Source data
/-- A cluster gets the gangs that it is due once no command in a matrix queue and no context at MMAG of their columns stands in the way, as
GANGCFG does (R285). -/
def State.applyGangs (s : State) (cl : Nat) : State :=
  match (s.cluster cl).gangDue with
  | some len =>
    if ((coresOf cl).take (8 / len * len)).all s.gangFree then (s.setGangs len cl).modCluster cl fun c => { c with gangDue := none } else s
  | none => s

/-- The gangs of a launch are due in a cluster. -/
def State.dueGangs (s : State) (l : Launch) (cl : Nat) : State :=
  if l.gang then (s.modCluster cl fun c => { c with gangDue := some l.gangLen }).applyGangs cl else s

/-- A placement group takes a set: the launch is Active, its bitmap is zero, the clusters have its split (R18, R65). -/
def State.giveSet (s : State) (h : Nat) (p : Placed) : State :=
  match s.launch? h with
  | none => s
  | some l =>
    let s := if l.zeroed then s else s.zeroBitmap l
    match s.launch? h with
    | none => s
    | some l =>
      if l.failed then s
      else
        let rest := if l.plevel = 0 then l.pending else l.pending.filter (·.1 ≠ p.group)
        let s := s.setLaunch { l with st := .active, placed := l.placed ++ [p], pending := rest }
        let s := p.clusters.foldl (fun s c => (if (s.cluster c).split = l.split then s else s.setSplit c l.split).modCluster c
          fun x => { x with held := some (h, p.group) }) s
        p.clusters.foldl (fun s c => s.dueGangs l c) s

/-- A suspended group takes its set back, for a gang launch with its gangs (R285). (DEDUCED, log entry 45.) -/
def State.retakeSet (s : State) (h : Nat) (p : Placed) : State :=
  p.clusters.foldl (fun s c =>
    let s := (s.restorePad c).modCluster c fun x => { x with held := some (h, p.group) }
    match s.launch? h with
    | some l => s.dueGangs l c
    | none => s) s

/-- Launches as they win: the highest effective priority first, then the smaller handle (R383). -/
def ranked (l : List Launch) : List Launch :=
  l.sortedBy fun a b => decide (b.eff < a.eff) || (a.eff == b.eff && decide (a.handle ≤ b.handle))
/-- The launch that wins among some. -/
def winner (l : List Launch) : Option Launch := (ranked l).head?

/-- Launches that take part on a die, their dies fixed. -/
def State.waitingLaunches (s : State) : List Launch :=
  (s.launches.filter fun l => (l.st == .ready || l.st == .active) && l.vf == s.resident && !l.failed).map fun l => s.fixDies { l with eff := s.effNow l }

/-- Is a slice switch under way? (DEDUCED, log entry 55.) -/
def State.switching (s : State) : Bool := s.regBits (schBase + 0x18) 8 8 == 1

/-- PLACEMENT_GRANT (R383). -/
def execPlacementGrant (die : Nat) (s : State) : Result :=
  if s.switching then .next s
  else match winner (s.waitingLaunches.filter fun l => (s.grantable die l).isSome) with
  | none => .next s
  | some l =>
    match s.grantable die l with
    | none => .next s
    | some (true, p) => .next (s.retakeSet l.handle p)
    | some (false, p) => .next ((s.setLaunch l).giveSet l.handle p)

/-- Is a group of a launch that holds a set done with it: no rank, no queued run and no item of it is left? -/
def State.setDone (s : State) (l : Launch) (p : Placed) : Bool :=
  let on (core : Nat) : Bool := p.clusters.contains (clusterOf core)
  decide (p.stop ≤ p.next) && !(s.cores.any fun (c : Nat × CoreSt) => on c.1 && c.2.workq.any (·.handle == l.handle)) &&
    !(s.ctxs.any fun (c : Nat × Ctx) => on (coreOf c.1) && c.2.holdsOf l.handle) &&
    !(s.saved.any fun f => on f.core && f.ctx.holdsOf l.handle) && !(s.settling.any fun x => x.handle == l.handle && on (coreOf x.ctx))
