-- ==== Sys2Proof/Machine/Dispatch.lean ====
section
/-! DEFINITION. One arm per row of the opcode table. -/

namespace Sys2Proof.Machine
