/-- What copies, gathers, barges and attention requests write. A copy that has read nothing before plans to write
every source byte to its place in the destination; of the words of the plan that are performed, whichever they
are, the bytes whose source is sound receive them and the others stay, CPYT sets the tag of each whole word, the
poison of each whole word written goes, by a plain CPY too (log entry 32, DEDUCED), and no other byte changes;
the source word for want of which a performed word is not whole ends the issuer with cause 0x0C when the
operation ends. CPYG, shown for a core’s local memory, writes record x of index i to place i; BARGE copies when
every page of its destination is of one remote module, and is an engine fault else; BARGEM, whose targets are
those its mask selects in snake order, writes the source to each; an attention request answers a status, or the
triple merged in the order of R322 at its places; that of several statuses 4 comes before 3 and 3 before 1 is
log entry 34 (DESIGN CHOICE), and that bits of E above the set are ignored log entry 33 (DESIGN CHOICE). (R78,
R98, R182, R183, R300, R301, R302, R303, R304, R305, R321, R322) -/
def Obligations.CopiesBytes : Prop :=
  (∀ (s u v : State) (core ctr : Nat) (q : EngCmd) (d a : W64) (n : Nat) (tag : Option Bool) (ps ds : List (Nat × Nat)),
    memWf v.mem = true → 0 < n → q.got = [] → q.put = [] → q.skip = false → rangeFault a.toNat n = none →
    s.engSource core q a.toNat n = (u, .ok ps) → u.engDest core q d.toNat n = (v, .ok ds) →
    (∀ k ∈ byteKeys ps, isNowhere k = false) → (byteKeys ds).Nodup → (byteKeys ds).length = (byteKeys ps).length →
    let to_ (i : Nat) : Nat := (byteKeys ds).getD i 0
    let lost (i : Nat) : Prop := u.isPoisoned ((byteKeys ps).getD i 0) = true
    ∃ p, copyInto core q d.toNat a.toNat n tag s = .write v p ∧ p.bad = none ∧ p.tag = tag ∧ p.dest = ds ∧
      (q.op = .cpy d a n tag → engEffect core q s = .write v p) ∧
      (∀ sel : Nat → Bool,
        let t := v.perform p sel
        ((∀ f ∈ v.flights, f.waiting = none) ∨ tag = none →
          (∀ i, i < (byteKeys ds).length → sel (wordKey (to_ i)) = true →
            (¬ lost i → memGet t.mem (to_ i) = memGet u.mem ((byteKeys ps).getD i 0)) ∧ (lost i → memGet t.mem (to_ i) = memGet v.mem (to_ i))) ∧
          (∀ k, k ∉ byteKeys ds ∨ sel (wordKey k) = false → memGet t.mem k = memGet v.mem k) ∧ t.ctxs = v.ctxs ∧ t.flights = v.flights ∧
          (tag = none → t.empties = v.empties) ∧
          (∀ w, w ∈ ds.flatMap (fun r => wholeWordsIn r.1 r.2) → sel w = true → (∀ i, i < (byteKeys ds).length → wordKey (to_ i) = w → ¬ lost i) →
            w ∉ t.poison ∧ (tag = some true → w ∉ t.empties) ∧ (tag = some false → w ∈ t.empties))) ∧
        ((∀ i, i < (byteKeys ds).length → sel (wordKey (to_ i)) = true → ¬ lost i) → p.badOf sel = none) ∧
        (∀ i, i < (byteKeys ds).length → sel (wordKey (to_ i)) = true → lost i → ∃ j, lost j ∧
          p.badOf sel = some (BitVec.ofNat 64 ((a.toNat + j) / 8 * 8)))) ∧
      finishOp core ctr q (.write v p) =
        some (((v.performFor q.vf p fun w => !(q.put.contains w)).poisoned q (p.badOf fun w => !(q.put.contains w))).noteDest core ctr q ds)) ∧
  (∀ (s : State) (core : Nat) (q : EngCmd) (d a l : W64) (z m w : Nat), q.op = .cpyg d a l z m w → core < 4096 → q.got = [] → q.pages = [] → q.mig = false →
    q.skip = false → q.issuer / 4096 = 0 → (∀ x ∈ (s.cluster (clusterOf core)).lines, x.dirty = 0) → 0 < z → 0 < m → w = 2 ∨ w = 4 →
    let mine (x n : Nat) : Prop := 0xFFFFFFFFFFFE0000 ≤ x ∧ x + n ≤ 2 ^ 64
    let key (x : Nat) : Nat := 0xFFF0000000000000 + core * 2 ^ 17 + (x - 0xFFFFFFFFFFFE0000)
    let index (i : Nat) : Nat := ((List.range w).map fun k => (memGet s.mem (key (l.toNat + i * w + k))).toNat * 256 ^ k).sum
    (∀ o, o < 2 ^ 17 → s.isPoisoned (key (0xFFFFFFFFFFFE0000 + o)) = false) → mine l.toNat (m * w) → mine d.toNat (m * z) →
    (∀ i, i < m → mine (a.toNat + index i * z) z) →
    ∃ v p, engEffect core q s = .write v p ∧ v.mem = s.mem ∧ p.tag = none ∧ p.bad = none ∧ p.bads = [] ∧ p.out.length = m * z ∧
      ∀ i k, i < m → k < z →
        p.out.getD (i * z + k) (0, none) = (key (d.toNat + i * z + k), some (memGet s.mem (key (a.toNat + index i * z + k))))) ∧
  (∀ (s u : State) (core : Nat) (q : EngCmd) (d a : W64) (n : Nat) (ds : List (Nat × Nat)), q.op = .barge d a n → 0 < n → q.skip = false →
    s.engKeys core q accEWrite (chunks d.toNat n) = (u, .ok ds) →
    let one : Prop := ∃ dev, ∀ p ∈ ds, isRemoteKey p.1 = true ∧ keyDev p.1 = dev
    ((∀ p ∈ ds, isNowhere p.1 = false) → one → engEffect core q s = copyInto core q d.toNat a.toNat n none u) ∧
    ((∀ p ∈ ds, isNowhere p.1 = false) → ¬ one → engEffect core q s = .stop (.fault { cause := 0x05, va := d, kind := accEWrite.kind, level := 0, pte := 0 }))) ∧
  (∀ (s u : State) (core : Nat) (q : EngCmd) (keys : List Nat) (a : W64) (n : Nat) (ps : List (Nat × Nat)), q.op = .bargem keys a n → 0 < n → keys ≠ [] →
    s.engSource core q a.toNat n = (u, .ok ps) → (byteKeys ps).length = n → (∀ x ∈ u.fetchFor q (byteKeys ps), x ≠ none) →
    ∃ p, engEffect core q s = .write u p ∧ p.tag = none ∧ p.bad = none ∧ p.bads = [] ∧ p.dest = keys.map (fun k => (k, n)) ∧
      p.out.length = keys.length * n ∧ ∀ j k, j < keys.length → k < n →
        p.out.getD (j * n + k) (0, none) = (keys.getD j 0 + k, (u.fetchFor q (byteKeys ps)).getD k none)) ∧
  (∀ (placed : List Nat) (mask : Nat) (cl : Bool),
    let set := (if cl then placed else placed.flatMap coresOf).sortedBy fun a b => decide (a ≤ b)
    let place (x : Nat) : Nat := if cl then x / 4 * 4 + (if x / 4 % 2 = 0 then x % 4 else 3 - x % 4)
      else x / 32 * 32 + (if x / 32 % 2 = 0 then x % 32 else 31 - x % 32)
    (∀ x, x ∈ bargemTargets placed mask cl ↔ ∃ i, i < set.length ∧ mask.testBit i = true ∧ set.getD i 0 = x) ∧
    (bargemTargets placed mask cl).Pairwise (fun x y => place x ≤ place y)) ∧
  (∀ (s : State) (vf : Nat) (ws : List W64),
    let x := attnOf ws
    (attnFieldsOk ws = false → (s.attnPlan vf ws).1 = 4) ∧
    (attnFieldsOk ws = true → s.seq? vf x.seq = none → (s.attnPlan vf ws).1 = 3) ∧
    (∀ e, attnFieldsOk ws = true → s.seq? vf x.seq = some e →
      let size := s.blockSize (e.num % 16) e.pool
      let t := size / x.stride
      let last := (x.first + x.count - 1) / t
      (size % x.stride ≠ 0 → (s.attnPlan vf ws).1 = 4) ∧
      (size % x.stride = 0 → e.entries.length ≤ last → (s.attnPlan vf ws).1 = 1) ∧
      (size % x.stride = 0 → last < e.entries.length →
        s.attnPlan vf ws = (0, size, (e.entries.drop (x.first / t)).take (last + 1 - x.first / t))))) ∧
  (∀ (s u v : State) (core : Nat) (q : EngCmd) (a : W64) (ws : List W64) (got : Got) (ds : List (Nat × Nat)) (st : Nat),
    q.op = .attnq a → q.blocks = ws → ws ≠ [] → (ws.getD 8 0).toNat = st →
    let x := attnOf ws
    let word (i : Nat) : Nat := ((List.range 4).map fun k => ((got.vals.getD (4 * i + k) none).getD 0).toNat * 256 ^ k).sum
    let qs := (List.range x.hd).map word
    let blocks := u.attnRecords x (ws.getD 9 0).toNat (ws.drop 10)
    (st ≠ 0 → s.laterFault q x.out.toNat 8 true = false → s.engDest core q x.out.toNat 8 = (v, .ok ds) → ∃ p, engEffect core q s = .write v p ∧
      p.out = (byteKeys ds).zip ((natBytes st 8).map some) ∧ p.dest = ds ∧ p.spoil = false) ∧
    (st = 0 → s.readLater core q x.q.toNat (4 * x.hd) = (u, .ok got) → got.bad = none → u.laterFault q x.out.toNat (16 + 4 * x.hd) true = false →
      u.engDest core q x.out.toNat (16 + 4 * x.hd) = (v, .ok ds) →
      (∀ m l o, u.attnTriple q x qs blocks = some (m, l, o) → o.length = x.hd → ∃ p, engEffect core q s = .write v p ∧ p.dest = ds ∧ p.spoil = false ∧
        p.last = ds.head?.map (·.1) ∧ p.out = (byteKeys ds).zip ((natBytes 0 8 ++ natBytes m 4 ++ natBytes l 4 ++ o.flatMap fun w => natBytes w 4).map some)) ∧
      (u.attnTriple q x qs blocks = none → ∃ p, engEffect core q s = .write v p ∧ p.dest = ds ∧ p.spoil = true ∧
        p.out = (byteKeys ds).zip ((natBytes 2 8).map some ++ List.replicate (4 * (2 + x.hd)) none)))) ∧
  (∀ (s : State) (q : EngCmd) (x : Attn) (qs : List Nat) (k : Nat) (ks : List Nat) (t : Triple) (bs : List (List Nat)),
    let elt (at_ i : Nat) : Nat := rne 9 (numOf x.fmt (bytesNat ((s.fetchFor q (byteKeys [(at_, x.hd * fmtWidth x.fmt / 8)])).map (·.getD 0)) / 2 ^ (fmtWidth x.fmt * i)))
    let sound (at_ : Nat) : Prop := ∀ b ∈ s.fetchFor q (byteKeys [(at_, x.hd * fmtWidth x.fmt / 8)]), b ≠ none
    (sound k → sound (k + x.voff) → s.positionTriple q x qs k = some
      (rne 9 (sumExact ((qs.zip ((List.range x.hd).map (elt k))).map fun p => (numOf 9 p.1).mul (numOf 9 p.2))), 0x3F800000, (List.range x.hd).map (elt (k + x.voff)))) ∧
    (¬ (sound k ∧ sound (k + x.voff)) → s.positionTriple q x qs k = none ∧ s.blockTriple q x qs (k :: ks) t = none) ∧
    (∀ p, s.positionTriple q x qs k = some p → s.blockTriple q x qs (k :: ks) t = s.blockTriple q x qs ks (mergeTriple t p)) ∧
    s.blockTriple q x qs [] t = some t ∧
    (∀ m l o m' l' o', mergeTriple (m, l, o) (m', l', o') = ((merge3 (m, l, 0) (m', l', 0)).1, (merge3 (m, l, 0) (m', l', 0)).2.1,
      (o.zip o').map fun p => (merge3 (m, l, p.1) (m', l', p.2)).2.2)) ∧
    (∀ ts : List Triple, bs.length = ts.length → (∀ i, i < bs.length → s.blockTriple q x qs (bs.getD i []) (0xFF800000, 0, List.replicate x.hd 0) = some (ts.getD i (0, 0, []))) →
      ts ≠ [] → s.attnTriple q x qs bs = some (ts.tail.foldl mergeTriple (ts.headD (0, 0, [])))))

| EXERCISE |
Given the records above, return exactly the lines starting at the line containing "(∀ (s : State) (vf" and ending at the line containing "(attnFieldsOk ws = true", including both.

| TASK OUTPUT |
  (∀ (s : State) (vf : Nat) (ws : List W64),
    let x := attnOf ws
    (attnFieldsOk ws = false → (s.attnPlan vf ws).1 = 4) ∧
    (attnFieldsOk ws = true → s.seq? vf x.seq = none → (s.attnPlan vf ws).1 = 3) ∧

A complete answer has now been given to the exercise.